The House of Lords committee looking at the proposed extension of IR35 regulations to the private sector has written to the Treasury with a list of damning concerns about the proposed reforms.
The extension to the off-payroll working rules, due to come in on 6 April, was postponed last month due to increased business uncertainty caused by the coronavirus pandemic. The legislation is now expected to take effect on 6 April 2021.
Announcing the deferral, Treasury secretary Steve Barclay said “this is a deferral not a cancellation” and reaffirmed the government’s commitment to extending the rules, which make employers liable for ensuring that contractors working through limited companies pay the right levels of tax and National Insurance.
Members of the House of Lords finance bill sub-committee, led by Lord Forsyth of Drumlean, had been conducting a review into the legislation and have now produced their recommendations and set out a number of questions for the Treasury to answer.
The committee’s concerns include the cost to businesses in preparing for the reforms, the potential for contractors to lose business or face declining rates, and whether stringent limits on the use of contractors could hamper the labour market as employers try to flex-up work and rebuild business once the coronavirus crisis is over.
The letter says: “Contractors have told us that the coronavirus pandemic means that they do not expect to win new business in the next few months. How will the government support these people? Will they be compensated for any business lost because companies terminated contracts in anticipation of the implementation of the new rules in April 2020?”
It adds: “The government’s decision to delay the implementation of the reforms seems to acknowledge that the reforms indeed represent a significant additional burden for business, one that they will be unable to shoulder during the present crisis. Is this a fair assessment?” It also questions whether businesses will have recovered enough from the impact of the pandemic by April 2021 to bear the additional burden of managing off-payroll working rules.
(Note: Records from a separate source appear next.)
/-- A request received with the port not IDLE goes into the busy reply (R190). -/
theorem takeRequest_busy (code : Byte) (len : Nat) (serve : List Byte → State → State) (body : List Byte) (s : State)
    (h : s.cpt.port ≠ .idle) : takeRequest code len serve body s = { s with cpt := { s.cpt with busyReply := some code } } := by
  simp [takeRequest, h]

/-- A frame that does not fit is answered BAD_LENGTH (R189). -/
theorem takeRequest_badLength (code : Byte) (len : Nat) (serve : List Byte → State → State) (body : List Byte) (s : State)
    (h : s.cpt.port = .idle) (hl : lengthFits body len = false) :
    takeRequest code len serve body s = answerStatus code .badLength s := by simp [takeRequest, h, hl]

/-- A frame that fits is served. -/
theorem takeRequest_served (code : Byte) (len : Nat) (serve : List Byte → State → State) (body : List Byte) (s : State)
    (h : s.cpt.port = .idle) (hl : lengthFits body len = true) : takeRequest code len serve body s = serve (body.drop 2) s := by
  simp [takeRequest, h, hl]

/-- What a request write does: it fixes the port status byte at its first byte; it is taken at its release, with the byte fixed or the one
the port has; or it is no transaction (R188). -/
theorem transaction_cases (code : Byte) (w : HostWrite) (take : List Byte → State → State) (s : State) :
    (w = .firstByte ∧ transaction code w take s
        = { s with cpt := { s.cpt with reading := none, writing := some { code, statusByte := s.cpt.statusByte } } })
      ∨ (∃ body b, (w = .whole body ∧ b = s.cpt.statusByte ∨ w = .release body ∧ s.cpt.writing = some { code, statusByte := b })
        ∧ transaction code w take s = endWrite b body (take body s))
      ∨ transaction code w take s = s := by
  unfold transaction
  cases w with
  | firstByte => exact .inl ⟨rfl, rfl⟩
  | whole body => exact .inr (.inl ⟨body, _, .inl ⟨rfl, rfl⟩, rfl⟩)
  | release body =>
    cases hw : s.cpt.writing with
    | none => exact .inr (.inr rfl)
    | some f =>
      by_cases hc : f.code = code
      · subst hc; exact .inr (.inl ⟨body, f.statusByte, .inr ⟨rfl, rfl⟩, by simp⟩)
      · exact .inr (.inr (by simp [hc]))

/-! ### The outgoing queue -/

theorem send_room (m : List Byte) (s : State) (h : s.flk.out.length < 32) :
    send m s = { s with flk := { s.flk with out := s.flk.out ++ [m] } } := by simp [send, h]

theorem send_full (m : List Byte) (s : State) (h : 32 ≤ s.flk.out.length) : send m s = linkFault s := by
  simp [send, Nat.not_lt.mpr h]

/-! ### Record places -/

/-- The generations of the places. -/
def State.gens (s : State) : List Nat := s.stb.map (·.gen)

theorem record_withRecord (s : State) (i j : Nat) (f : Record → Record) :
    (s.withRecord i f).record j = if i = j then (s.record j).map f else s.record j := by
  simp only [State.record, State.withRecord, State.withPlace, List.getElem?_modify]
  cases s.stb[j]? with
  | none => simp
  | some p => by_cases h : i = j <;> simp [h]

@[simp] theorem gens_withRecord (s : State) (i : Nat) (f : Record → Record) : (s.withRecord i f).gens = s.gens := by
  simp only [State.gens, State.withRecord, State.withPlace]
  apply List.ext_getElem?
  intro j
  simp only [List.getElem?_map, List.getElem?_modify]
  cases s.stb[j]? with
  | none => rfl
  | some p => by_cases h : i = j <;> simp [h]

/-- A freed place holds no record; the others keep theirs (R10, R33). -/
theorem record_freePlace (i j : Nat) (s : State) : (freePlace i s).record j = if i = j then none else s.record j := by
  unfold freePlace
  cases h : s.record i with
  | none => by_cases e : i = j <;> simp [e]; rw [← e]; exact h
  | some r =>
    simp only [State.record, State.withPlace, State.withSlot, List.getElem?_modify]
    cases s.stb[j]? with
    | none => simp
    | some p => by_cases e : i = j <;> simp [e]

@[simp] theorem gens_freePlace (i : Nat) (s : State) : (freePlace i s).gens = s.gens := by
  unfold freePlace
  cases s.record i with
  | none => rfl
  | some r =>
    simp only [State.gens, State.withPlace, State.withSlot]
    apply List.ext_getElem?
    intro j
    simp only [List.getElem?_map, List.getElem?_modify]
    cases s.stb[j]? with
    | none => rfl
    | some p => by_cases h : i = j <;> simp [h]

/-- A record after one of its pins is released: gone when it was RETIRING with no other pin (R11, R74). -/
def Record.unpinned (r : Record) : Option Record :=
  if r.state = .retiring ∧ r.pins - 1 = 0 then none else some { r with pins := r.pins - 1 }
The committee challenges the Treasury on whether the introduction of IR35 reforms to the public sector in 2017 proved successful, with many employers imposing blanket determinations on contractors and losing important workers as a result. It asks the government how it will identify businesses who are making blanket assessments that could lead to reduced pay or even moving work offshore.
The committee also demands of the government:
- How it will police the use of non-compliant umbrella companies who may be using “disguised remuneration schemes”, and whether there should be a higher degree of regulation of these companies.
- Whether it will improve the reliability of its Check Employment Status for Tax (CEST) tool, which committee witnesses described as “discredited”, in particular around the fact it fails to reflect mutuality of obligation, a key employment status test.
- Why it had not consulted the Office for Tax Simplification on the most recent review of the proposals. “Why was this? How precisely will these proposals help to simplify the tax system?”, the letter says.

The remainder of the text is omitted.